Still there were no dolphins around, though I saw whale spouts all around the boat in the distance and some very large fish jumping clear out of the sea and crashing back again. Suddenly, close at hand astern came a loud long exhalation and I turned round just in time to see the broad grey back of a whale as the breath-hole closed and he slipped back below the surface, perhaps 100 feet astern. Once again he rose and blew, a little farther away, and then was gone. I waited all day to see him again and perhaps I did. Far off to the East, a mile or more I’m sure, my eye happened to fall for a second on what had to be a whale “spy-hopping”. He had to have been standing on his tail and holding his head far above the sea.

Coming in to the anchorage I was surprised to see Con Limon there ahead of me. They had spent the night at Agua Verde, though we’d only just spoken briefly and earlier in the day I thought I’d seen them headed toward Isla Santa Cruz far off shore but hadn’t been sure in the distance. Somehow they’d managed to turn back into the coast and reach harbor before me during the day and I’d never noticed when they crossed my bow. They were ashore gathering firewood for a bonfire, which promised well for the evening but my eyes were all full of the scene above the beach. The red rocks that make the very visible cliffs you see as you sail in from the North are somehow different from most of the volcanic rocks around and they weather into great rounded shapes and incredible bands of filigree instead of the harsh angular shapes of the basalts and volcanic ash cliffs. The late afternoon sun was warming the already red rocks with amazing light and I hurried to anchor and get ashore with the camera. I’m not often floored by simple geology but Puerto Gato is magnificent beyond description. Some of the photos I took are good reminders of the place, but nothing can compare with sailing into the bay, paddling ashore and walking among those fabulous cliffs yourself.

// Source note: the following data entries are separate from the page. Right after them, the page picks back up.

-- ==== Sys2Proof/Tests/Slice0.lean ====
section
/-! SUPPORT. Tests on fixed values, each expected result from spec/95_test_vectors.md (the vector's name in the
comment) or from the rule named; smoke tests of the well-formedness checks; and, for each obligation with hypotheses,
a witness that meets them. -/

namespace Sys2Proof.Tests
open Sys2Proof.Machine

/-- The words of a register file, x0 first. -/
abbrev Regs := Vector Word 8

def zeroRegs : Regs := Vector.replicate 8 0#16

/-- x1 and x2 as given, every other register 0. -/
def x12 (a b : Word) : Regs := #v[0#16, a, b, 0#16, 0#16, 0#16, 0#16, 0#16]

/-- A Running machine with L1 = (2,1,1) and no L2 (the configuration of the LS vectors), the word `w` in the cell its
pc fetches. -/
def placed (pc w : Word) (regs : Regs) (cells : List Word := []) : State :=
  { State.booted Config.params ⟨2, 1, 1⟩ none cells with
    pc := pc, regs := regs, mem := (Memory.ofImage cells).write pc.toNat w }

/-- The next state of a step, if there is one. -/
def stepped (s : State) : Option State :=
  match step s with
  | .next t => some t
  | _ => none

/-- Register `r` and the pc after one step of `placed`. -/
def regPc (s : State) (r : RegIdx) : Option (Word × Word) := (stepped s).map fun t => (t.readReg r, t.pc)

/-- The run status and the pc after one step. -/
def statusPc (s : State) : Option (Status × Word) := (stepped s).map fun t => (t.status, t.pc)

/-! ### Decoding words written out from the encodings (R306, R320), each under its row's mask -/

theorem test_decode_add : 0b000_001_010_011_0000#16 &&& 0xE00F#16 = 0x0000#16 ∧ decode 0b000_001_010_011_0000#16 = .instr (.add 3 1 2) := by decide
theorem test_decode_sub : 0b000_001_010_011_0001#16 &&& 0xE00F#16 = 0x0001#16 ∧ decode 0b000_001_010_011_0001#16 = .instr (.sub 3 1 2) := by decide
theorem test_decode_or : 0b000_001_010_011_0010#16 &&& 0xE00F#16 = 0x0002#16 ∧ decode 0b000_001_010_011_0010#16 = .instr (.or 3 1 2) := by decide
theorem test_decode_and : 0b000_001_010_011_0011#16 &&& 0xE00F#16 = 0x0003#16 ∧ decode 0b000_001_010_011_0011#16 = .instr (.and 3 1 2) := by decide
theorem test_decode_slt : 0b000_001_010_011_0100#16 &&& 0xE00F#16 = 0x0004#16 ∧ decode 0b000_001_010_011_0100#16 = .instr (.slt 3 1 2) := by decide
theorem test_decode_jr : 0b000_111_111_111_1000#16 &&& 0xE00F#16 = 0x0008#16 ∧ decode 0b000_111_111_111_1000#16 = .instr (.jr 7) := by decide
theorem test_decode_addi : 0b001_001_010_1111111#16 &&& 0xE000#16 = 0x2000#16 ∧ decode 0b001_001_010_1111111#16 = .instr (.addi 2 1 0x7F#7) := by decide
theorem test_decode_j : 0b010_0000001100100#16 &&& 0xE000#16 = 0x4000#16 ∧ decode 0b010_0000001100100#16 = .instr (.j 100#13) := by decide
theorem test_decode_jal : 0b011_0000001100100#16 &&& 0xE000#16 = 0x6000#16 ∧ decode 0b011_0000001100100#16 = .instr (.jal 100#13) := by decide
theorem test_decode_lw : 0b100_001_010_0000101#16 &&& 0xE000#16 = 0x8000#16 ∧ decode 0b100_001_010_0000101#16 = .instr (.lw 2 1 5#7) := by decide
theorem test_decode_sw : 0b101_001_010_0000101#16 &&& 0xE000#16 = 0xA000#16 ∧ decode 0b101_001_010_0000101#16 = .instr (.sw 2 1 5#7) := by decide
theorem test_decode_jeq : 0b110_001_010_0000011#16 &&& 0xE000#16 = 0xC000#16 ∧ decode 0b110_001_010_0000011#16 = .instr (.jeq 1 2 3#7) := by decide
theorem test_decode_slti : 0b111_001_010_1111111#16 &&& 0xE000#16 = 0xE000#16 ∧ decode 0b111_001_010_1111111#16 = .instr (.slti 2 1 0x7F#7) := by decide
theorem test_decode_reserved : decode 0x0535#16 = .reserved 5#4 ∧ decode 0x0009#16 = .reserved 9#4 := by decide
theorem test_encode_words : encode (.add 3 1 2) = 0x0530#16 ∧ encode (.addi 2 1 0x7F#7) = 0x257F#16 ∧
    encode (.jr 7) = 0x1C08#16 ∧ encode (.jal 100#13) = 0x6064#16 := by decide
theorem test_decodeTableWord : decodeTableWord 16 0x8505 = some (.lw 2 1 5#7) ∧ decodeTableWord 16 0x000F = none := by
  decide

The campfire ashore that night was as good as the stones earlier. We sat in the dark staring into the small flame, Renee then Winston taking turns poking and feeding it. Renee had a large sack of sliced limes ready for the beer and the stars were stupendous overhead, even in competition with the nearly full moon. We talked over most of the world’s problems and opportunities and traded stories from Alaska (where we had all worked at one time or another) to the South Pacific, where Renee was a Peace Corps volunteer. When the fire finally ate the last bit of wood and died to coals we paddled silently to the boats and to bed.